Monday, April 30, 2012

Living With Loquats

Harvesting loquats from The South Tree, April 2012.
Anyone who's ever had a loquat tree knows that loquats can be both a blessing and a burden.  The trees are beautiful and bear an abundance of fruit with very little attention.

This is both the good news and the bad news.  When loquat trees bear fruit, they bear a lot of it.  And it will fall to the ground, courtesy of gravity.

Unless you have a staff of gardeners to rake your yard daily, you may find that the glorious abundance a large loquat tree produces soon becomes annoying.  And if you're anything like me, you feel guilty that you're not putting the fruit to good use each time you feel the soft flesh of a loquat squish into the soles of your shoes.

This year, I intended to harness that guilt – while harnessing the incredible energy of our two loquat trees.

In the past, my husband and I tried loquat jam and loquat cobbler, but it was hard work to peel a large quantity of loquats so I no longer consider any loquat recipe that requires peeling the loquats.

During this loquat season, I've made both loquat butter and loquat leather with mixed results.

If you don't live in loquat territory, you may never have heard of loquats.  I certainly hadn't until I moved to Southern California – where you can find them everywhere.  So in the midst of picking, seeding and pureeing my favorite fruit of the moment, I thought I needed to do some research on the mysterious origins of the loquat.

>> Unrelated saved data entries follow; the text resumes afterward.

-- ==== Sys2Proof/Laws/Exec.lean ====
section
/-! SUPPORT. Every operation but TICK enters an expansion (10_state.md R31): which one, and what every expansion has in common. -/

namespace Sys2Proof.Machine

/-- The body MODE selects; none for 3 (44_modecontroller.md R200). -/
def modeBody (s : State) : List MicroStep :=
  match s.mode with
  | 0#2 => clockBody
  | 1#2 => hoursBody s.par.blankPush
  | 2#2 => minutesBody s.par.blankPush
  | 3#2 => []

/-- The four values of MODE and the body each selects. -/
theorem mode_cases (s : State) :
    (s.mode = 0#2 ∧ modeBody s = clockBody) ∨ (s.mode = 1#2 ∧ modeBody s = hoursBody s.par.blankPush) ∨
    (s.mode = 2#2 ∧ modeBody s = minutesBody s.par.blankPush) ∨ (s.mode = 3#2 ∧ modeBody s = []) := by
  have h4 : ∀ m : BitVec 2, m = 0#2 ∨ m = 1#2 ∨ m = 2#2 ∨ m = 3#2 := by decide
  rcases h4 s.mode with h | h | h | h <;> simp [modeBody, h]

/-- `expand` of 10_state.md R31; TICK has none, it is the tick context's. -/
def expansionOf (i : Instr) (s : State) : List MicroStep :=
  match i with
  | .start => startSteps
  | .stop => stopSteps
  | .wrbyte a => sendSteps (.lit a)
  | .rdbyte => receiveSteps
  | .rdreg a => readRegSteps (.lit a)
  | .wrreg a b => writeRegSteps (.lit a) (.lit b)
  | .rdtime => readTimeSteps
  | .wrtime a b c => writeTimeSteps (.lit a) (.lit b) (.lit c)
  | .tick _ => []
  | .tstsp => [.act .tstSp]
  | .clrsp => [.act .clrSp]
  | .tstlp => [.act .tstLp]
  | .clrlp => [.act .clrLp]
  | .setdig t v => [.act (.setDig t (.lit v))]
  | .refresh => [.act .refresh]
  | .displ n => displayLeftSteps (.lit (n.setWidth 8))
  | .dispr n => displayRightSteps (.lit (n.setWidth 8))
  | .blon => [.act .blOn]
  | .bloff => [.act .blOff]
  | .bltog => [.act .blToggle]
  | .modestep => modeBody s

/-- What `exec` does: a TICK samples, MODESTEP refuses MODE 3, everything else enters its expansion. -/
theorem exec_cases (i : Instr) (s : State) :
    (∃ level, i = .tick level ∧ exec i s = .next (advancePc (takeTick level s))) ∨
    (i = .modestep ∧ s.mode = 3#2 ∧ exec i s = .refused .modeUnused) ∨
    ((∀ level, i ≠ .tick level) ∧ expansionOf i s ≠ [] ∧ exec i s = enter (expansionOf i s) s) := by
  cases i with
  | tick level => exact .inl ⟨level, rfl, rfl⟩
  | modestep =>
    rcases mode_cases s with ⟨h, hb⟩ | ⟨h, hb⟩ | ⟨h, hb⟩ | ⟨h, -⟩
    · exact .inr (.inr ⟨by simp, by rw [expansionOf, hb]; simp [clockBody, readTimeSteps, readRegSteps, startSteps],
        by simp [exec, execModestep, h, expansionOf, hb]⟩)
    · exact .inr (.inr ⟨by simp, by rw [expansionOf, hb]; simp [hoursBody, displayLeftSteps],
        by simp [exec, execModestep, h, expansionOf, hb]⟩)
    · exact .inr (.inr ⟨by simp, by rw [expansionOf, hb]; simp [minutesBody, displayRightSteps],
        by simp [exec, execModestep, h, expansionOf, hb]⟩)
    · exact .inr (.inl ⟨rfl, h, by simp [exec, execModestep, h]⟩)
  | start => exact .inr (.inr ⟨by simp, by simp [expansionOf, startSteps], rfl⟩)
  | stop => exact .inr (.inr ⟨by simp, by simp [expansionOf, stopSteps], rfl⟩)
  | wrbyte a => exact .inr (.inr ⟨by simp, by simp [expansionOf, sendSteps], rfl⟩)
  | rdbyte => exact .inr (.inr ⟨by simp, by simp [expansionOf, receiveSteps], rfl⟩)
  | rdreg a => exact .inr (.inr ⟨by simp, by simp [expansionOf, readRegSteps, startSteps], rfl⟩)
  | wrreg a b => exact .inr (.inr ⟨by simp, by simp [expansionOf, writeRegSteps, startSteps], rfl⟩)
  | rdtime => exact .inr (.inr ⟨by simp, by simp [expansionOf, readTimeSteps, readRegSteps, startSteps], rfl⟩)
  | wrtime a b c => exact .inr (.inr ⟨by simp, by simp [expansionOf, writeTimeSteps, writeRegSteps, startSteps], rfl⟩)
  | tstsp => exact .inr (.inr ⟨by simp, by simp [expansionOf], rfl⟩)
  | clrsp => exact .inr (.inr ⟨by simp, by simp [expansionOf], rfl⟩)
  | tstlp => exact .inr (.inr ⟨by simp, by simp [expansionOf], rfl⟩)
  | clrlp => exact .inr (.inr ⟨by simp, by simp [expansionOf], rfl⟩)
  | setdig t v => exact .inr (.inr ⟨by simp, by simp [expansionOf], rfl⟩)
  | refresh => exact .inr (.inr ⟨by simp, by simp [expansionOf], rfl⟩)
  | displ n => exact .inr (.inr ⟨by simp, by simp [expansionOf, displayLeftSteps], rfl⟩)
  | dispr n => exact .inr (.inr ⟨by simp, by simp [expansionOf, displayRightSteps], rfl⟩)
  | blon => exact .inr (.inr ⟨by simp, by simp [expansionOf], rfl⟩)
  | bloff => exact .inr (.inr ⟨by simp, by simp [expansionOf], rfl⟩)
  | bltog => exact .inr (.inr ⟨by simp, by simp [expansionOf], rfl⟩)

/-- Every expansion pairs its issues with awaits and begins with an action that does not write MODE. -/
theorem expansion_shape (i : Instr) (s : State) :
    pairedSteps (expansionOf i s) = true ∧
    ∀ m rest, expansionOf i s = m :: rest → ∃ a, m = .act a ∧ a ≠ .seed ∧ a ≠ .toMinutes ∧ a ≠ .toClock := by
  cases i <;> (try (refine ⟨rfl, ?_⟩; intro m rest h; cases h; exact ⟨_, rfl, by simp, by simp, by simp⟩))
  case tick => exact ⟨rfl, fun m rest h => by cases h⟩
  case modestep =>
    rw [expansionOf]
    rcases mode_cases s with ⟨-, hb⟩ | ⟨-, hb⟩ | ⟨-, hb⟩ | ⟨-, hb⟩ <;> rw [hb]
    · exact ⟨by decide, fun m rest h => by cases h; exact ⟨_, rfl, by simp, by simp, by simp⟩⟩
    · cases s.par.blankPush <;>
        exact ⟨by decide, fun m rest h => by cases h; exact ⟨_, rfl, by simp, by simp, by simp⟩⟩
    · cases s.par.blankPush <;>
        exact ⟨by decide, fun m rest h => by cases h; exact ⟨_, rfl, by simp, by simp, by simp⟩⟩
    · exact ⟨rfl, fun m rest h => by cases h⟩

/-- The body of every conditional pairs its issues with awaits. -/
theorem block_paired (b : Block) : pairedSteps (blockSteps b) = true := by
  cases b <;> decide

/-- Pairing is kept by putting two sequences together. -/
theorem pairedSteps_append (a b : List MicroStep) (ha : pairedSteps a = true) (hb : pairedSteps b = true) :
    pairedSteps (a ++ b) = true := by
  fun_induction pairedSteps a <;> simp_all [pairedSteps]

/-- A move of the main context that answers a next state: finished, a TICK of PROGRAM, or one micro-step. -/
theorem mainStep_next (s s' : State) (h : mainStep s = .next s') :
    (s.cont = [] ∧ s' = s) ∨
    (s.cont = [] ∧ ∃ level w, fetchWord s = some w ∧ decode w = .ok (.tick level) ∧ s' = advancePc (takeTick level s)) ∨
    (∃ m rest, runMicro m rest s = .next s' ∧
      (s.cont = m :: rest ∨ (s.cont = [] ∧ ∃ i w, fetchWord s = some w ∧ decode w = .ok i ∧ expansionOf i s = m :: rest))) := by
  unfold mainStep at h
  split at h
  · rename_i hc
    unfold fetchStep at h
    split at h
    · cases h; exact .inl ⟨hc, rfl⟩
    · rename_i w hw
      split at h
      · rename_i i hd
        rcases exec_cases i s with ⟨l, rfl, he⟩ | ⟨-, -, he⟩ | ⟨-, hne, he⟩
        · rw [he] at h; cases h
          exact .inr (.inl ⟨hc, l, w, hw, hd, rfl⟩)
        · rw [he] at h; cases h
        · rw [he] at h
          cases hx : expansionOf i s with
          | nil => exact absurd hx hne
          | cons m rest =>
            rw [hx] at h
            exact .inr (.inr ⟨m, rest, h, .inr ⟨hc, i, w, hw, hd, hx⟩⟩)
      · cases h
  · rename_i m rest hc
    exact .inr (.inr ⟨m, rest, h, .inl hc⟩)

end Sys2Proof.Machine
end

According to Purdue University's Center for New Crops & Plant Products, the loquat is indigenous to China and possibly to southern Japan, where it has been cultivated for over 1,000 years.   Loquat trees grow in temperate climates around the globe -- and in some intemperate climates as well.  In the 1700s, the colonial powers apparently discovered the deliciousness of loquats, because the fruit suddenly appeared in the greenhouses of the Royal Botanical Gardens in England and National Gardens of Paris – and then soon appeared in other outposts of the European empires. Exactly how they got to Southern California, it’s never made clear, but obviously the loquats like it here, since they grow in such abundance.

The university says that loquats are part of the rose family, Rosacae, surprisingly enough, and claims that trees can grow up to 30 feet tall.  I can attest that this is true – and perhaps is an understatement.  Our two loquat trees are each at least 30 feet tall, with no sign of stopping.

The loquat fruit grows in clusters and each loquat is supposed to contain one to ten large seeds in the center of the fruit.  (I've counted up to six seeds in the fruit from my loquat trees.)  The University web page does NOT point out one of the problems of the loquat’s large seeds. The fruit-to-seed ratio makes them a real challenge to clean.  It takes a lot of work to remove the large seeds for a relatively small volume of usable loquat flesh.

Purdue’s website (based on Julia F. Mortons’ Fruits of Warm Climates) says there are over 800 varieties of loquats.  I have two in my backyard, each a different variety, which I refer to as The North Tree and The South Tree.  After a bit of researching, I believe that The North Tree is a Japanese variety, known for pear-shaped fruit with pale-yellow skin and whitish flesh.   The web page says the fruit is juicy and "non-distinct" in flavor.  We refer to the flavor, more scientifically, as ranging from “blah” to “meh.”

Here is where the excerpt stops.